The two women related, as best they could in their state of mind, what had happened that night. The officers, both young, burly men, weren't sure what to make of their story, but they believed the fear in the women's faces, and when they went to the basement to investigate, they went with their guns drawn. After several minutes, one of the officers called upstairs, asking the women to come down. So Frances and my mother walked down the wooden stairs to the basement floor.

And found it in perfect order. A little dusty, but otherwise completely undisturbed. The officers questioned them: What did they hear again? Were they sure about the sounds they had heard? The women were mystified and frantic. They had heard everything they described, the sounds were unmistakable. They were desperate to be believed. The officers were courteous, but ever-so-slightly condescending. Perhaps the ladies should try to get some sleep, they suggested. Everything was in order; they would be fine in the morning. Helplessly, the women stood in the foyer and watched as the two officers prepared to leave. And, just before the door latched shut behind the second policeman, the sounds of a destructive frenzy exploded forth from the basement again.

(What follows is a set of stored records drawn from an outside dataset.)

/-! ### The cycle (R444–R446) -/

/-- A SYNC whose SOF leaves at `t` (R437, R447). -/
def Dev.syncFrame (d : Dev) (ack : Bool) (t a : Nat) : KwFrame :=
  let tag := (d.runFor 0x70 a).map (fun p => p.1.tag)
  ⟨a, 0, beBytes 8 t ++ beBytes 3 d.kw.epoch ++ [byte (b2n ack)], none, if ack then some 0 else none, tag⟩

/-- Byte 2 of RANGE_ARM: channel, STS length, preamble code (R242). -/
def armByte (x : RangeRun) : Byte := byte (128 * b2n (x.chan = 9) + 32 * x.sts + (x.pcode - 9))

/-- The ANCHOR_KEY payload for the exchange in progress (R462); the STS material is its last 32 bytes. -/
def anchorKeyBody (x : RangeRun) (material : Bytes) : Bytes :=
  beBytes 2 x.x ++ [armByte x, byte (x.da / 25)] ++ beBytes 2 x.db ++ material

/-- The frames one command of its own asks for in the open part. -/
def Dev.commandFrames (d : Dev) (t : Nat) : List KwFrame × List KwFrame × List KwFrame × List KwFrame :=
  match d.nodeRun with
  | some (c, x) =>
    if x.trunk != t then ([], [], [], [])
    else if c.op = 0x72 then
      if d.grantLate c then ([], [], [], [])
      else ([⟨x.addr, 1, grantBody true (runGrant x) (x.n.getD 4 0), none, some 0, some c.tag⟩], [], [], [])
    else if c.op = 0x70 && x.stage = 0 then ([], pairFrames c.tag x, [], [])
    else if c.op = 0x71 then ([], [⟨x.addr, 7, [], none, some 0, some c.tag⟩], [], [])
    else if c.op = 0x74 then
      let enc := if x.n.headD 0 = 1 then some 1 else none
      ([], [], [⟨x.addr, 4, byte (x.n.headD 0) :: x.bytes, enc, some 48, some c.tag⟩], [])
    else if c.op = 0x75 && x.stage < 8 then
      ([], [⟨0, 6, [0, byte (x.n.headD 0), byte (x.stage % 4)], none, some 10, some c.tag⟩], [], [])
    else ([], [], [], [])
  | none => ([], [], [], [])

/-- The addresses a trunk's service POLLs go to in this cycle: a share of its usable nodes from the cursor on (R446). -/
def Dev.pollsDue (d : Dev) (t : Nat) : List Nat :=
  let all := ((d.nodesOn t).filter (fun c => c.2.usable && c.2.state == 2)).map Prod.fst
  let cur := d.kw.cursor.getD t 0
  let order := all.filter (fun a => cur < a) ++ all.filter (fun a => a ≤ cur)
  order.take (ceilDiv all.length (max 1 (d.kwn 4)))

/-- The frames of a trunk's cycle in the order of R446. `key a` is the payload of ANCHOR_KEY. -/
def Dev.cycleFrames (d : Dev) (t : Nat) (key : Bytes) : List KwFrame :=
  let on := d.nodesOn t
  let ready := on.filter (fun c => c.2.usable)
  let of_ (l : List Nat) : List Nat := l.filter (fun a => ready.any (fun c => c.1 == a))
  let own := d.commandFrames t
  let rb := (ready.filter (fun c => c.2.rollback.isSome && c.2.synced)).map (fun c => (⟨c.1, 7, [], none, some 0, none⟩ : KwFrame))
  (on.filter (fun c => !c.2.synced)).map (fun c => d.syncFrame true d.now c.1) ++
  (on.filter (fun c => c.2.synced && c.1 % 10 == d.kw.cycle % 10)).map (fun c => d.syncFrame false d.now c.1) ++
  ready.filterMap (fun c => c.2.grant.map (fun g => (⟨c.1, 1, grantBody false g c.2.gnum, none, none, none⟩ : KwFrame))) ++
  ready.filterMap (fun c => c.2.ending.map (fun e =>
    (⟨c.1, 2, beBytes 2 c.2.gnum ++ [byte e.2], none, some 0, (d.runFor 0x73 c.1).map (fun p => p.1.tag)⟩ : KwFrame))) ++
  (of_ (if d.anchorRun.isSome then d.uwb.anchorSend else [])).map (fun a => (⟨a, 5, key, some 6, some 0, none⟩ : KwFrame)) ++
  (of_ d.uwb.anchorPoll).map (fun a => (⟨a, 3, [], none, some 16, none⟩ : KwFrame)) ++
  own.1 ++ own.2.1 ++ rb ++ own.2.2.1 ++
  (d.pollsDue t).map (fun a => (⟨a, 3, [], none, some 16, none⟩ : KwFrame))

/-- Bit times of a cycle at the present depth, less the guard (R444): the largest T_b is (64,000 + 31·D)/128,000 of 500 nominal
periods. -/
def cycleBits (depth : Nat) : Nat := 1277952000 / (64000 + 31 * depth) - 16

/-- Frames are sent in order while they fit; the rest wait for the next cycle (R444). -/
def Dev.sendFrames (t : Nat) : Nat → List KwFrame → Dev → Dev
  | _, [], d => d
  | left, f :: fs, d => if f.cost ≤ left then Dev.sendFrames t (left - f.cost) fs (d.nodeSend t f) else d

/-- What a command waits for when its frame cannot be sent in a cycle, because its trunk is faulted or its node has no counters:
an attempt passes. -/
def Dev.unsent (d : Dev) : Dev :=
  match d.nodeRun with
  | some (c, x) =>
    let n := d.node x.addr
    let type := if c.op = 0x72 then 1 else if c.op = 0x73 then 2 else if c.op = 0x74 then 4 else if c.op = 0x71 then 7 else if x.stage = 0 then 6 else 0
    if !d.trunkOk x.trunk || (x.addr != 0 && type != 0 && type != 6 && !n.usable) then d.nodeMissed ⟨x.trunk, x.addr, type, some c.tag⟩ else d
  | none => d

/-- A DISCOVER cycle passes: R is drawn for each round (R465). -/
def Dev.scanDraw (d : Dev) : Dev :=
  match d.nodeRun with
  | some (c, x) =>
    if c.op = 0x75 && x.stage % 4 = 0 && x.stage < 8 then
      let r := d.draw 1
      r.2.setRun c.tag { x with n := [(r.1.getD 0 0).toNat] }
    else d
  | none => d

/-- A DISCOVER frame has had room in this cycle (R465). -/
def Dev.scanNext (d : Dev) : Dev :=
  match d.nodeRun with
  | some (c, x) =>
    if c.op = 0x75 && x.stage < 8 && d.kw.replies.any (fun r => r.tag == some c.tag) then d.setRun c.tag { x with stage := x.stage + 1 } else d
  | none => d

/-- A faulted trunk's test at a cycle start (R467): a cycle completed without a fault brings it up, with KWA_UP or KWB_UP. -/
def Dev.trunkTest (t : Nat) (d : Dev) : Dev :=
  if d.trunkFaulted t && bit t (d.kwn 0) then
    if d.kw.testing.getD t false then
      let kw := { d.kw with testing := d.kw.testing.set t false }
      if t = 0 then Dev.signal 38 { d with kw := { kw with faultA := false, upA := true } }
      else Dev.signal 39 { d with kw := { kw with faultB := false, upB := true } }
    else { d with kw := { d.kw with testing := d.kw.testing.set t true } }
  else d

/-- A trunk enabled or disabled by `KWN.TRUNKS` is up or down from this cycle on (R468). -/
def Dev.trunksUp (d : Dev) : Dev := { d with kw := { d.kw with upA := d.trunkOk 0, upB := d.trunkOk 1 } }

/-- PENDING records that no NODE_PAIR is at work on are rolled back (R453). -/
def Dev.findRollbacks (d : Dev) : Dev :=
  let f (a : Nat) (n : Node) : Node :=
    if n.state = 1 && n.rollback.isNone && (d.runFor 0x70 a).isNone then { n with rollback := some (d.retries + 1) } else n
  { d with kw := { d.kw with nodes := d.kw.nodes.map (fun c => (c.1, f c.1 c.2)) } }

/-- STS material of the current KS (R238). -/
def Dev.stsMaterial (d : Dev) : Bytes := hkdf d.ks [] (ascii "sts") 32

/-- The ANCHOR_KEY payload of the exchange in progress. -/
def Dev.anchorBody (d : Dev) : Bytes := (d.anchorRun.map (fun x => anchorKeyBody x d.stsMaterial)).getD []

/-- KWEWIN_CYCLE: the next 10 ms cycle begins (R444–R446). Windows left open in the cycle before count as missing. -/
def kwewinCycle (d : Dev) : Dev :=
  if !d.kwRuns then d
  else
    let k := d.now / 1248000 + 1
    let d := d.wait (k * 1248000)
    let left := d.kw.replies
    let d := left.foldl (fun d r => d.nodeMissed r) { d with kw := { d.kw with replies := [], cycle := k, sent := [] } }
    if !d.kw.started then d
    else
      let d := ((d.kwSample.trunksUp.trunkTest 0).trunkTest 1).grantTime.unsent.findRollbacks.scanDraw
      let d := if d.kw.nodes.any (fun c => (d.kw.epoch + 1) * 2 ^ 24 ≤ c.2.cm + 4096) && !d.nv.queue.any (fun w => w.page == 8) then d.kwBump else d
      let key := d.anchorBody
      let go (t : Nat) (d : Dev) : Dev :=
        if d.trunkOk t then
          let polls := d.pollsDue t
          let d := d.sendFrames t (cycleBits d.clock.depth) (d.cycleFrames t key)
          { d with kw := { d.kw with cursor := d.kw.cursor.set t (polls.getLastD (d.kw.cursor.getD t 0)) } }
        else d
      (go 1 (go 0 d)).scanNext

def execKwewinCycle (s : State) : Host.Outcome State Fault Refusal := run kwewinCycle s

And the front door quickly swung open again. The sound instantly cut off, but not before both policemen had heard the crashing from downstairs. They quickly raced past the women, again drawing their guns and swiftly descending the basement steps. And again, they found the basement unoccupied and undisturbed. When the two officers returned to the first floor this time, they were both visibly puzzled. They strongly suggested that the women spend the night elsewhere, and offered to stay in the house with them while they gathered whatever they would need. The women returned upstairs, grabbed their things, and left the house with the officers. They spent that night in my mother's apartment, and neither of them ever set foot in that house after dark again.

As a postscript to this story, Eddie and Frances fought bitterly over her refusal to stay in the house at night anymore, even when Eddie was at home. They nearly divorced over it. Eddie stubbornly insisted on keeping the house, feeling that it was the nicest home he would ever be able to rent for the money. He stayed there whenever he was home from his long hauls. Then, his trips became more local for a while, and he started spending more time in the house.

A month later, he broke his lease and moved, reconciling with Frances and buying a smaller house in Hammonton. At the time, he said he had changed his mind because he loved his wife and wanted to make her happy. But years later, he admitted the truth:

He never heard any of the sounds of chaos from the basement. But one night he awakened to find he was sharing his bed with a strange woman. A woman who dangled one leg over the side of the bed, and swung it to and fro. He leapt out of bed with a grunt of surprise, and watched with increasing horror as the woman slowly faded from view.

The next morning, there was a moving van parked in front of the house.